That'll work. It means freebsd gets less link time sanity checking though.

The correct fix might be to use a platform abstraction over environment access. There's probably one in the llvm libraries we can use.

This revision is now accepted and ready to land.Aug 7 2021, 2:52 PM
dim removed a subscriber: sstefan1.Aug 8 2021, 4:52 AM

That'll work. It means freebsd gets less link time sanity checking though.

The correct fix might be to use a platform abstraction over environment access. There's probably one in the llvm libraries we can use.

Well, the environ usage actually comes from llvm/lib/Support. :) But it's a known problem; typically shared libraries don't really have their own environ, it's supposed to be provided by the main program loading those shared libraries. But glibc solves this by providing the symbol itself as a weak alias.
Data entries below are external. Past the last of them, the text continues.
/-- CMPLTU (R280). Scalar, format R (R279 to R281). -/
def execCmpltu (c : Nat) (sl : Nat) (gp : Nat) (gs : Bool) (res : Bool) (d : Nat) (a : Nat) (b : Nat) (more : Bool) (err : Nat) (s : State) : Host.Outcome State Fault Refusal :=
  runLive (longCmd c ⟨sl, gp, gs, res, .sr .cmpltu d a b 0⟩ more err) s

/-- CMPLE (R280). Scalar, format R (R279 to R281). -/
def execCmple (c : Nat) (sl : Nat) (gp : Nat) (gs : Bool) (res : Bool) (d : Nat) (a : Nat) (b : Nat) (more : Bool) (err : Nat) (s : State) : Host.Outcome State Fault Refusal :=
  runLive (longCmd c ⟨sl, gp, gs, res, .sr .cmple d a b 0⟩ more err) s

/-- CMPLEU (R280). Scalar, format R (R279 to R281). -/
def execCmpleu (c : Nat) (sl : Nat) (gp : Nat) (gs : Bool) (res : Bool) (d : Nat) (a : Nat) (b : Nat) (more : Bool) (err : Nat) (s : State) : Host.Outcome State Fault Refusal :=
  runLive (longCmd c ⟨sl, gp, gs, res, .sr .cmpleu d a b 0⟩ more err) s

/-- PAND (R280). Scalar, format R (R279 to R281). -/
def execPand (c : Nat) (sl : Nat) (gp : Nat) (gs : Bool) (res : Bool) (d : Nat) (a : Nat) (b : Nat) (more : Bool) (err : Nat) (s : State) : Host.Outcome State Fault Refusal :=
  runLive (longCmd c ⟨sl, gp, gs, res, .sr .pand d a b 0⟩ more err) s

/-- POR (R280). Scalar, format R (R279 to R281). -/
def execPor (c : Nat) (sl : Nat) (gp : Nat) (gs : Bool) (res : Bool) (d : Nat) (a : Nat) (b : Nat) (more : Bool) (err : Nat) (s : State) : Host.Outcome State Fault Refusal :=
  runLive (longCmd c ⟨sl, gp, gs, res, .sr .por d a b 0⟩ more err) s

/-- PXOR (R280). Scalar, format R (R279 to R281). -/
def execPxor (c : Nat) (sl : Nat) (gp : Nat) (gs : Bool) (res : Bool) (d : Nat) (a : Nat) (b : Nat) (more : Bool) (err : Nat) (s : State) : Host.Outcome State Fault Refusal :=
  runLive (longCmd c ⟨sl, gp, gs, res, .sr .pxor d a b 0⟩ more err) s

/-- PANDN (R280). Scalar, format R (R279 to R281). -/
def execPandn (c : Nat) (sl : Nat) (gp : Nat) (gs : Bool) (res : Bool) (d : Nat) (a : Nat) (b : Nat) (more : Bool) (err : Nat) (s : State) : Host.Outcome State Fault Refusal :=
  runLive (longCmd c ⟨sl, gp, gs, res, .sr .pandn d a b 0⟩ more err) s

/-- SEL (R280). Scalar, format R: g[A] or g[B] by p[C]. -/
def execSel (c : Nat) (sl : Nat) (gp : Nat) (gs : Bool) (res : Bool) (d : Nat) (a : Nat) (b : Nat) (x : Nat) (more : Bool) (err : Nat) (s : State) : Host.Outcome State Fault Refusal :=
  runLive (longCmd c ⟨sl, gp, gs, res, .sr .sel d a b x⟩ more err) s

/-- POPC (R280). Scalar, format R with B zero. -/
def execPopc (c : Nat) (sl : Nat) (gp : Nat) (gs : Bool) (res : Bool) (d : Nat) (a : Nat) (more : Bool) (err : Nat) (s : State) : Host.Outcome State Fault Refusal :=
  runLive (longCmd c ⟨sl, gp, gs, res, .sr .popc d a 0 0⟩ more err) s

/-- CLZ (R280). Scalar, format R with B zero. -/
def execClz (c : Nat) (sl : Nat) (gp : Nat) (gs : Bool) (res : Bool) (d : Nat) (a : Nat) (more : Bool) (err : Nat) (s : State) : Host.Outcome State Fault Refusal :=
  runLive (longCmd c ⟨sl, gp, gs, res, .sr .clz d a 0 0⟩ more err) s

/-- ADDI (R280). Scalar, format I. -/
def execAddi (c : Nat) (sl : Nat) (gp : Nat) (gs : Bool) (res : Bool) (d : Nat) (a : Nat) (imm : Int) (more : Bool) (err : Nat) (s : State) : Host.Outcome State Fault Refusal :=
  runLive (longCmd c ⟨sl, gp, gs, res, .si .addi d a imm⟩ more err) s

/-- ANDI (R280). Scalar, format I. -/
def execAndi (c : Nat) (sl : Nat) (gp : Nat) (gs : Bool) (res : Bool) (d : Nat) (a : Nat) (imm : Int) (more : Bool) (err : Nat) (s : State) : Host.Outcome State Fault Refusal :=
  runLive (longCmd c ⟨sl, gp, gs, res, .si .andi d a imm⟩ more err) s

/-- ORI (R280). Scalar, format I. -/
def execOri (c : Nat) (sl : Nat) (gp : Nat) (gs : Bool) (res : Bool) (d : Nat) (a : Nat) (imm : Int) (more : Bool) (err : Nat) (s : State) : Host.Outcome State Fault Refusal :=
  runLive (longCmd c ⟨sl, gp, gs, res, .si .ori d a imm⟩ more err) s

/-- XORI (R280). Scalar, format I. -/
def execXori (c : Nat) (sl : Nat) (gp : Nat) (gs : Bool) (res : Bool) (d : Nat) (a : Nat) (imm : Int) (more : Bool) (err : Nat) (s : State) : Host.Outcome State Fault Refusal :=
  runLive (longCmd c ⟨sl, gp, gs, res, .si .xori d a imm⟩ more err) s

/-- SHLI (R280). Scalar, format I. -/
def execShli (c : Nat) (sl : Nat) (gp : Nat) (gs : Bool) (res : Bool) (d : Nat) (a : Nat) (imm : Int) (more : Bool) (err : Nat) (s : State) : Host.Outcome State Fault Refusal :=
  runLive (longCmd c ⟨sl, gp, gs, res, .si .shli d a imm⟩ more err) s

/-- SHRI (R280). Scalar, format I. -/
def execShri (c : Nat) (sl : Nat) (gp : Nat) (gs : Bool) (res : Bool) (d : Nat) (a : Nat) (imm : Int) (more : Bool) (err : Nat) (s : State) : Host.Outcome State Fault Refusal :=
  runLive (longCmd c ⟨sl, gp, gs, res, .si .shri d a imm⟩ more err) s

/-- SARI (R280). Scalar, format I. -/
def execSari (c : Nat) (sl : Nat) (gp : Nat) (gs : Bool) (res : Bool) (d : Nat) (a : Nat) (imm : Int) (more : Bool) (err : Nat) (s : State) : Host.Outcome State Fault Refusal :=
  runLive (longCmd c ⟨sl, gp, gs, res, .si .sari d a imm⟩ more err) s

/-- CMPEQI (R280). Scalar, format I. -/
def execCmpeqi (c : Nat) (sl : Nat) (gp : Nat) (gs : Bool) (res : Bool) (d : Nat) (a : Nat) (imm : Int) (more : Bool) (err : Nat) (s : State) : Host.Outcome State Fault Refusal :=
  runLive (longCmd c ⟨sl, gp, gs, res, .si .cmpeqi d a imm⟩ more err) s

/-- CMPLTI (R280). Scalar, format I. -/
def execCmplti (c : Nat) (sl : Nat) (gp : Nat) (gs : Bool) (res : Bool) (d : Nat) (a : Nat) (imm : Int) (more : Bool) (err : Nat) (s : State) : Host.Outcome State Fault Refusal :=
  runLive (longCmd c ⟨sl, gp, gs, res, .si .cmplti d a imm⟩ more err) s

/-- CMPLTUI (R280). Scalar, format I. -/
def execCmpltui (c : Nat) (sl : Nat) (gp : Nat) (gs : Bool) (res : Bool) (d : Nat) (a : Nat) (imm : Int) (more : Bool) (err : Nat) (s : State) : Host.Outcome State Fault Refusal :=
  runLive (longCmd c ⟨sl, gp, gs, res, .si .cmpltui d a imm⟩ more err) s

/-- MOVI (R280). Scalar, format L. -/
def execMovi (c : Nat) (sl : Nat) (gp : Nat) (gs : Bool) (res : Bool) (d : Nat) (imm : Int) (more : Bool) (err : Nat) (s : State) : Host.Outcome State Fault Refusal :=
  runLive (longCmd c ⟨sl, gp, gs, res, .movi d imm⟩ more err) s

/-- MOVH (R280). Scalar, format L: the high 17 bits of g[D]. -/
def execMovh (c : Nat) (sl : Nat) (gp : Nat) (gs : Bool) (res : Bool) (d : Nat) (hi : Nat) (more : Bool) (err : Nat) (s : State) : Host.Outcome State Fault Refusal :=
  runLive (longCmd c ⟨sl, gp, gs, res, .movh d hi⟩ more err) s

/-- MFK (R281). Reads control register K (12 R253). -/
def execMfk (c : Nat) (sl : Nat) (gp : Nat) (gs : Bool) (res : Bool) (g : Nat) (k : Nat) (more : Bool) (err : Nat) (s : State) : Host.Outcome State Fault Refusal :=
  runLive (longCmd c ⟨sl, gp, gs, res, .mfk g k⟩ more err) s

/-- MTK (R281). Writes control register K, kernel only (12 R253). -/
def execMtk (c : Nat) (sl : Nat) (gp : Nat) (gs : Bool) (res : Bool) (g : Nat) (k : Nat) (more : Bool) (err : Nat) (s : State) : Host.Outcome State Fault Refusal :=
  runLive (longCmd c ⟨sl, gp, gs, res, .mtk g k⟩ more err) s

/-- LDB (R282). Slot 3, format M: the access at g[A] + OFF (R282, R283; 12 R255, R257). `err`: a memory error it meets, 1 corrected, 2 not. -/
def execLdb (c : Nat) (sl : Nat) (gp : Nat) (gs : Bool) (res : Bool) (t : Nat) (a : Nat) (off : Int) (more : Bool) (err : Nat) (s : State) : Host.Outcome State Fault Refusal :=
  runLive (longCmd c ⟨sl, gp, gs, res, .mem .ldb t a 0 off⟩ more err) s

/-- LDBU (R282). Slot 3, format M: the access at g[A] + OFF (R282, R283; 12 R255, R257). `err`: a memory error it meets, 1 corrected, 2 not. -/
def execLdbu (c : Nat) (sl : Nat) (gp : Nat) (gs : Bool) (res : Bool) (t : Nat) (a : Nat) (off : Int) (more : Bool) (err : Nat) (s : State) : Host.Outcome State Fault Refusal :=
  runLive (longCmd c ⟨sl, gp, gs, res, .mem .ldbu t a 0 off⟩ more err) s

/-- LDH (R282). Slot 3, format M: the access at g[A] + OFF (R282, R283; 12 R255, R257). `err`: a memory error it meets, 1 corrected, 2 not. -/
def execLdh (c : Nat) (sl : Nat) (gp : Nat) (gs : Bool) (res : Bool) (t : Nat) (a : Nat) (off : Int) (more : Bool) (err : Nat) (s : State) : Host.Outcome State Fault Refusal :=
  runLive (longCmd c ⟨sl, gp, gs, res, .mem .ldh t a 0 off⟩ more err) s

/-- LDHU (R282). Slot 3, format M: the access at g[A] + OFF (R282, R283; 12 R255, R257). `err`: a memory error it meets, 1 corrected, 2 not. -/
def execLdhu (c : Nat) (sl : Nat) (gp : Nat) (gs : Bool) (res : Bool) (t : Nat) (a : Nat) (off : Int) (more : Bool) (err : Nat) (s : State) : Host.Outcome State Fault Refusal :=
  runLive (longCmd c ⟨sl, gp, gs, res, .mem .ldhu t a 0 off⟩ more err) s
In https://reviews.freebsd.org/D30842 there's a discussion going on about something similar for FreeBSD's libc, but it's not decided yet...

Thanks for the context!

So glibc puts the environ symbol in the crt that is linked into the top level executable and a weak symbol in dynamic libraries. That sounds like something that does not work - weak symbols are a link time thing, not a load time thing - but a short walk down that rabbit hole suggests glibc's loader used to replace weak symbols with strong ones when both were present. I vaguely wonder if that is the case if the main executable is missing the dynamic symbol table. No doubt glibc has adequately aligned things to that this continues to work as intended.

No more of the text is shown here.